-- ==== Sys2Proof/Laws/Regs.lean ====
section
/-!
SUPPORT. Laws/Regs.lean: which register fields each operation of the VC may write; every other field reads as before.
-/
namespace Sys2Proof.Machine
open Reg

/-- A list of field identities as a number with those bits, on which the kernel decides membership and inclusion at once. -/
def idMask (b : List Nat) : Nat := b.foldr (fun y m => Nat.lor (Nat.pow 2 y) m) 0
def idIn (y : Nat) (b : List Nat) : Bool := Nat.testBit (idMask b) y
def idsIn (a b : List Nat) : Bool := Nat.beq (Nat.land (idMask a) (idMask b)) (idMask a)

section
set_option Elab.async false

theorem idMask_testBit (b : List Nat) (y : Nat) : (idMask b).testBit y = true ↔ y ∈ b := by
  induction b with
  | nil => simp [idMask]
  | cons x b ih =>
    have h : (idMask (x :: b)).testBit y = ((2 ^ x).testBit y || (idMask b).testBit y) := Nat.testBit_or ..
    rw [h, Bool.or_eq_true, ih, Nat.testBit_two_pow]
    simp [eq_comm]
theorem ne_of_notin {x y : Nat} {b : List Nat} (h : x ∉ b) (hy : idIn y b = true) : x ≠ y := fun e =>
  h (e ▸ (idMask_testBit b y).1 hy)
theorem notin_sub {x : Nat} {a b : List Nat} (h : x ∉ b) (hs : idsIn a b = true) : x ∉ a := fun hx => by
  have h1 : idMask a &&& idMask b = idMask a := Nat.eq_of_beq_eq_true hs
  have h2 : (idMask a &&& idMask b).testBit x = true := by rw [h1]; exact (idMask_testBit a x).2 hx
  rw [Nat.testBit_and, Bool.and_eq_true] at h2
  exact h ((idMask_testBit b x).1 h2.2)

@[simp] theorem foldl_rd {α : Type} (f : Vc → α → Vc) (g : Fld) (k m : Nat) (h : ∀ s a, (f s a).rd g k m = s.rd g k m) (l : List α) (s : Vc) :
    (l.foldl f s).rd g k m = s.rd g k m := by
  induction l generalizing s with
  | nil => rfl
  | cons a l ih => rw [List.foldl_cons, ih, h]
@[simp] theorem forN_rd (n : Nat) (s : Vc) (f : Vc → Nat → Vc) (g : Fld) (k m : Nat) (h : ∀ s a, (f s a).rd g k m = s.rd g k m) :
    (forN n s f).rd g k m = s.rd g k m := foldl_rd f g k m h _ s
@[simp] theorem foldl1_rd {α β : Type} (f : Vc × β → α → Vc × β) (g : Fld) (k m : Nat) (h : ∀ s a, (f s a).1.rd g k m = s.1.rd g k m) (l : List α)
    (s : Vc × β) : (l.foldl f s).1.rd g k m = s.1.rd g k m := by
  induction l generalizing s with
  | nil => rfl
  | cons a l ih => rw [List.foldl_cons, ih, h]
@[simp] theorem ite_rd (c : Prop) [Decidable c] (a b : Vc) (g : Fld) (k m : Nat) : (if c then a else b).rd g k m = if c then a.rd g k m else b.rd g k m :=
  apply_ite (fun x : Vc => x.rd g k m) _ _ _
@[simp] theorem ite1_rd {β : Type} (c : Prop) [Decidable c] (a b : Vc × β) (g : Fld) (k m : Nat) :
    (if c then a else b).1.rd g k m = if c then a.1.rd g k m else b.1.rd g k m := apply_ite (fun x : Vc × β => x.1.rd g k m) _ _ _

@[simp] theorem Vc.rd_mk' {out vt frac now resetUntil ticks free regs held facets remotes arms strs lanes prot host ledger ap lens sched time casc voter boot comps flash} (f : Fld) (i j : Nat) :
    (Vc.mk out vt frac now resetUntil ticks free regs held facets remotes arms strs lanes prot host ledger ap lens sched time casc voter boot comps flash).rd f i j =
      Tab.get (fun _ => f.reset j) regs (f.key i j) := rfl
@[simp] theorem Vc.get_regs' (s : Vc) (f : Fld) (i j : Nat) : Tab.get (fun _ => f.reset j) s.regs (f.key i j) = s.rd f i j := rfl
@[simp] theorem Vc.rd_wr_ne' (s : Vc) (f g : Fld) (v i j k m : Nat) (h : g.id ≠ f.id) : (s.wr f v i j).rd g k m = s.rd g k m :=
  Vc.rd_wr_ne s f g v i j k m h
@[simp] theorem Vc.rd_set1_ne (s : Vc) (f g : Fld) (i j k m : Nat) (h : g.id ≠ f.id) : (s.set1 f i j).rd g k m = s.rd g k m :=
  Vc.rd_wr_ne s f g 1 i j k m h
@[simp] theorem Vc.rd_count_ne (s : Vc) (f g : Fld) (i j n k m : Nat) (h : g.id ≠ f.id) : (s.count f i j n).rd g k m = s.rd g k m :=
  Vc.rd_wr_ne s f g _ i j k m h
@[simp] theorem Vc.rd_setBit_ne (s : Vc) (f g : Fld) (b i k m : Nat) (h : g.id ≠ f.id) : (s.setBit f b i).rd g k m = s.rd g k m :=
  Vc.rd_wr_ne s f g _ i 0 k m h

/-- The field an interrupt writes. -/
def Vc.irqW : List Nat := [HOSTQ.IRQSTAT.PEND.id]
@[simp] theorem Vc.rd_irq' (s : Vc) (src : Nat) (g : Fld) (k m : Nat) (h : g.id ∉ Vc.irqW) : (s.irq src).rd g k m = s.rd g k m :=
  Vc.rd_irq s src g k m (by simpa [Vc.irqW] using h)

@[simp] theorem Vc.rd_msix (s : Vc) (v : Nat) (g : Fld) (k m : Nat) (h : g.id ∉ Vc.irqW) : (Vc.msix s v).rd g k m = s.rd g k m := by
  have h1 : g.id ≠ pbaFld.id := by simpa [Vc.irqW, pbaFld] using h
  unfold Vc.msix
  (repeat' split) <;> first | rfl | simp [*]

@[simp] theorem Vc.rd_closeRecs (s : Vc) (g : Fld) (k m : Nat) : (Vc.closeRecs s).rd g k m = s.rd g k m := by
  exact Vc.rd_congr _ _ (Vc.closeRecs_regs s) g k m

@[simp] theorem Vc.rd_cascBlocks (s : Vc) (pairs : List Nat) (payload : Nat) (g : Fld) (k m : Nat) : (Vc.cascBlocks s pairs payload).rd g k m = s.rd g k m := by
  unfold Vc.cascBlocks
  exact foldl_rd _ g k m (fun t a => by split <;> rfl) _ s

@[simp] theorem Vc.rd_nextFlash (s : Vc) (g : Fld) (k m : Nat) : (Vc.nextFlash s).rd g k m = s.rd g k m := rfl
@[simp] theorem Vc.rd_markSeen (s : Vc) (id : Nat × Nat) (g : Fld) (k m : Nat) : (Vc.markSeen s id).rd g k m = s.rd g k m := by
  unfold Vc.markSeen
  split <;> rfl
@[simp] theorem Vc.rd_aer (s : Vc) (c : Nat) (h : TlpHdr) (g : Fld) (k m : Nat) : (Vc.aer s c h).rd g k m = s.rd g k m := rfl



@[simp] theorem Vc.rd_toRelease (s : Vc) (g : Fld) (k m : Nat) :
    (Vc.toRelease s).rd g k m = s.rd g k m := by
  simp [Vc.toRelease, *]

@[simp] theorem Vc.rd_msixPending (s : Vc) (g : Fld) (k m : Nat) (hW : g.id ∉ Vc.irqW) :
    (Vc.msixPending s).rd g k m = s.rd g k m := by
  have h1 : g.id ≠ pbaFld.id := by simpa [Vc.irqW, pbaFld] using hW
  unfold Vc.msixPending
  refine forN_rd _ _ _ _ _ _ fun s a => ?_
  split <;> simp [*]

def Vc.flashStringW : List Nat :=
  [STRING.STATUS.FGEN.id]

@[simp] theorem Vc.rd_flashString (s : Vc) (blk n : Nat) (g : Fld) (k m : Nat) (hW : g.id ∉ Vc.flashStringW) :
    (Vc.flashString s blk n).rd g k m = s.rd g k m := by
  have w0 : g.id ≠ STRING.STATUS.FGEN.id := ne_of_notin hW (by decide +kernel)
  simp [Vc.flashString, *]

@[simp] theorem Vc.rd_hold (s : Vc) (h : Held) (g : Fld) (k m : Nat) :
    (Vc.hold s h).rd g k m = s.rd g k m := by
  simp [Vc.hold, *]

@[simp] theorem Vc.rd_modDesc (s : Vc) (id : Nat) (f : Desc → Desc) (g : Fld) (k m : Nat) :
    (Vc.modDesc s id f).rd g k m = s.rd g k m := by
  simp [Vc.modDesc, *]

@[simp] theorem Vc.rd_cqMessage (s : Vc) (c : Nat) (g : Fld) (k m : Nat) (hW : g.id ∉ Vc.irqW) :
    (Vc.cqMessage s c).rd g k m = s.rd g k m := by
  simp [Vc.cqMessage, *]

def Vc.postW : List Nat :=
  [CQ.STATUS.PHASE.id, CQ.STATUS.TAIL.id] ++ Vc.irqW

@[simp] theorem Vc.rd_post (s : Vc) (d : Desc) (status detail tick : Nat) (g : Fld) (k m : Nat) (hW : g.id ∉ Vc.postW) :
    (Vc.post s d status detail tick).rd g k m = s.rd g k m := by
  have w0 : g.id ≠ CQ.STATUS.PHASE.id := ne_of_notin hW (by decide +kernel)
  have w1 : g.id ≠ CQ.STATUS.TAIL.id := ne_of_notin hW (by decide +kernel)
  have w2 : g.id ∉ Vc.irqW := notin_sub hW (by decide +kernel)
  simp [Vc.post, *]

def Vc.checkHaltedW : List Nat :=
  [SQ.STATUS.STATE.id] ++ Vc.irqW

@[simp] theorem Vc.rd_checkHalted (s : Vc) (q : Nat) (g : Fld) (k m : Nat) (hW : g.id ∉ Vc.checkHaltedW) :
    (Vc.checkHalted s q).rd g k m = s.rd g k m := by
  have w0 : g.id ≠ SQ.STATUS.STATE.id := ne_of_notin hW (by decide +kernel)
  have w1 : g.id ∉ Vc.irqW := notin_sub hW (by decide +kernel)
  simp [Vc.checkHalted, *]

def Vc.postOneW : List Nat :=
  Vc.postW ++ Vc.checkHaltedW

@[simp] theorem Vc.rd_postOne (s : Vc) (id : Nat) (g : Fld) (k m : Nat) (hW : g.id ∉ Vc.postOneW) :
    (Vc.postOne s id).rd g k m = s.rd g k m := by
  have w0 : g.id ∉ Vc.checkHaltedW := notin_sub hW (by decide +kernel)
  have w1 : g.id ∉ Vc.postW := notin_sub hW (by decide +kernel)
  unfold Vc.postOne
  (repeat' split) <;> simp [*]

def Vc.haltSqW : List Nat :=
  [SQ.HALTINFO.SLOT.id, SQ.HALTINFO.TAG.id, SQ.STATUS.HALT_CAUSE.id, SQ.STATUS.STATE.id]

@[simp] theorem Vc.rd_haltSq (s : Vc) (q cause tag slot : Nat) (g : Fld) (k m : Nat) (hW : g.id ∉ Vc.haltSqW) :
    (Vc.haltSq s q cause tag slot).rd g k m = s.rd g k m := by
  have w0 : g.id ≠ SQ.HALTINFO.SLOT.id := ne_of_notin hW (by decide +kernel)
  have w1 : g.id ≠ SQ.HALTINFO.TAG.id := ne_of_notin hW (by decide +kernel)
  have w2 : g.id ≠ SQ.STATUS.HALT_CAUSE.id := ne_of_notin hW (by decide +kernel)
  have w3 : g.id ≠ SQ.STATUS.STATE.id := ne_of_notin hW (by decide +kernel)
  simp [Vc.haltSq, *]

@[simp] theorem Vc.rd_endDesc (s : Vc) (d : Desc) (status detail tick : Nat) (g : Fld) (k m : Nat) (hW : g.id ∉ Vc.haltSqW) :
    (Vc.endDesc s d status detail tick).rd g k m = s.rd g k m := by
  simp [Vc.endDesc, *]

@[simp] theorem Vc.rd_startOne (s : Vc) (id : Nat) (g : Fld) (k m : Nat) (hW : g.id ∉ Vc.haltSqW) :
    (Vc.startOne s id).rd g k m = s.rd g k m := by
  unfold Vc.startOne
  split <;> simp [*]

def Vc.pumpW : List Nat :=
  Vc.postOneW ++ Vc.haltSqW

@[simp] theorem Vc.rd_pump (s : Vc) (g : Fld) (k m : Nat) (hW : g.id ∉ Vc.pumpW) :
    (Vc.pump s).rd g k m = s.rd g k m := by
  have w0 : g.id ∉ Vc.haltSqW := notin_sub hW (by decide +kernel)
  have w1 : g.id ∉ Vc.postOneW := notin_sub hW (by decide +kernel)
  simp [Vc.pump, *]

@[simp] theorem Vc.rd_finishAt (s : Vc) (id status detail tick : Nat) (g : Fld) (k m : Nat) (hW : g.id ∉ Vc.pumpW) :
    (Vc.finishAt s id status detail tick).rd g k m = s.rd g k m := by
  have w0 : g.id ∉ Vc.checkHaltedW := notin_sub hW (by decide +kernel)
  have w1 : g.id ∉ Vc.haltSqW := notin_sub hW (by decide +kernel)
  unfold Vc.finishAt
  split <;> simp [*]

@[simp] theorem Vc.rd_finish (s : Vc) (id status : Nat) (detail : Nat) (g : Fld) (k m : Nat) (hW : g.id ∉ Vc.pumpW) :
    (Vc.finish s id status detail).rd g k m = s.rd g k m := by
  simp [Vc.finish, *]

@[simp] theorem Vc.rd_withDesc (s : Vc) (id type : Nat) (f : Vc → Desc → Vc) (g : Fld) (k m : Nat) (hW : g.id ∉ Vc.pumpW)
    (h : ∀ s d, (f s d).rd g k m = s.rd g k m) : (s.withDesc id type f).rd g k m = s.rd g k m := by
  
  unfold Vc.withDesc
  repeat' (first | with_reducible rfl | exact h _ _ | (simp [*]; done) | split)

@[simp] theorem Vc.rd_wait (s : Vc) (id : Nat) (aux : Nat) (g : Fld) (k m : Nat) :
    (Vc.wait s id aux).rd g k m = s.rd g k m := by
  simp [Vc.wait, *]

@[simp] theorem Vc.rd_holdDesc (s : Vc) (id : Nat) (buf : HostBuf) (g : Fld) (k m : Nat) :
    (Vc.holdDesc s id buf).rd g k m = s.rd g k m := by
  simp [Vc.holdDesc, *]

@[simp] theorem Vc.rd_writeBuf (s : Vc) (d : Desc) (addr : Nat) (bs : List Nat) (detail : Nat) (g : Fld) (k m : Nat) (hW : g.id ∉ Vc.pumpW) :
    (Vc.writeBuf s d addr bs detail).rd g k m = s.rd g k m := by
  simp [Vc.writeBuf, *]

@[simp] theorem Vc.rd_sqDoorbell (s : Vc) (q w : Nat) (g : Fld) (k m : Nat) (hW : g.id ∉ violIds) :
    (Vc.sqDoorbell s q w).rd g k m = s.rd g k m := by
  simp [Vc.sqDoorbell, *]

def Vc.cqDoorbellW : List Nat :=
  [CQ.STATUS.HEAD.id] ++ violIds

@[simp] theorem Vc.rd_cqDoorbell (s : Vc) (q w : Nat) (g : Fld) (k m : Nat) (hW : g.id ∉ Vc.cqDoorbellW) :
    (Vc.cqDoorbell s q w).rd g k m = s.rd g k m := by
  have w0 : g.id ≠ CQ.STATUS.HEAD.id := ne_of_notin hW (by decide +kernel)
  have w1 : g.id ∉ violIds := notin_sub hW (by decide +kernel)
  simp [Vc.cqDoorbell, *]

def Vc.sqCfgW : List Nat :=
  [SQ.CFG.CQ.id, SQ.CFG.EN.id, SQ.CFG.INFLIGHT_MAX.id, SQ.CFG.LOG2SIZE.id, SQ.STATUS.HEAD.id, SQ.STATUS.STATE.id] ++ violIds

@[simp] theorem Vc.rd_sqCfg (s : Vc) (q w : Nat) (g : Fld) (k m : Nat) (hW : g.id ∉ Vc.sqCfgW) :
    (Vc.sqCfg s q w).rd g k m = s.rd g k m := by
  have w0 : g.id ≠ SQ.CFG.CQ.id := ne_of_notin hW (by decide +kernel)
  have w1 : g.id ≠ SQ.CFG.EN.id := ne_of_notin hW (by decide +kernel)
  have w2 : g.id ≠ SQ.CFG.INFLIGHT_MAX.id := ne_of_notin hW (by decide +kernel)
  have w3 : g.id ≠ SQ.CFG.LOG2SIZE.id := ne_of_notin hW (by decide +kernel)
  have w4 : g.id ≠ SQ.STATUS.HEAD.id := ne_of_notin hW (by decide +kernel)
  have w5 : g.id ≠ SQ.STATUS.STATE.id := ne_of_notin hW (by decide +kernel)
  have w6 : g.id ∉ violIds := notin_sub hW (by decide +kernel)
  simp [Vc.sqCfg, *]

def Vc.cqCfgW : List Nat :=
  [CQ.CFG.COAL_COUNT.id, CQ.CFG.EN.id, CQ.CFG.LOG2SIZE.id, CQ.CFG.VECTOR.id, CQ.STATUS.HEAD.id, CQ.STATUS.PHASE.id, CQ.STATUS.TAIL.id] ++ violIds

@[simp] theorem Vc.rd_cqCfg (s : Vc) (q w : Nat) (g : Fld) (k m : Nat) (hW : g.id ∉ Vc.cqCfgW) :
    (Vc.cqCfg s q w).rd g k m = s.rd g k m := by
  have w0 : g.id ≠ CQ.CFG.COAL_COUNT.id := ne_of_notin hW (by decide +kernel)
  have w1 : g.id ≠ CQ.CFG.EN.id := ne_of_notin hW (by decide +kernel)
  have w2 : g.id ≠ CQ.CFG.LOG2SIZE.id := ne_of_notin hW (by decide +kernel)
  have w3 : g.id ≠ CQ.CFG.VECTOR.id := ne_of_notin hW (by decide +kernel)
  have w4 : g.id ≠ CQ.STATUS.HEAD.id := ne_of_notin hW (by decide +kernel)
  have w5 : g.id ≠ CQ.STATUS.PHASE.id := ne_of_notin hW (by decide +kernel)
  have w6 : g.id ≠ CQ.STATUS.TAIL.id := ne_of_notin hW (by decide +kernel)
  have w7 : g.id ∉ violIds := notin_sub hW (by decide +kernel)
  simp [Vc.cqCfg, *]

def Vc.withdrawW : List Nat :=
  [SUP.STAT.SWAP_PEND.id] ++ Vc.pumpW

(What you are asked to do) All lines from the one containing "simp [Vc.cqCfg, *]" down to the final line above are to be restated word for word; leave out the rest.

(Written answer)
  simp [Vc.cqCfg, *]

def Vc.withdrawW : List Nat :=
  [SUP.STAT.SWAP_PEND.id] ++ Vc.pumpW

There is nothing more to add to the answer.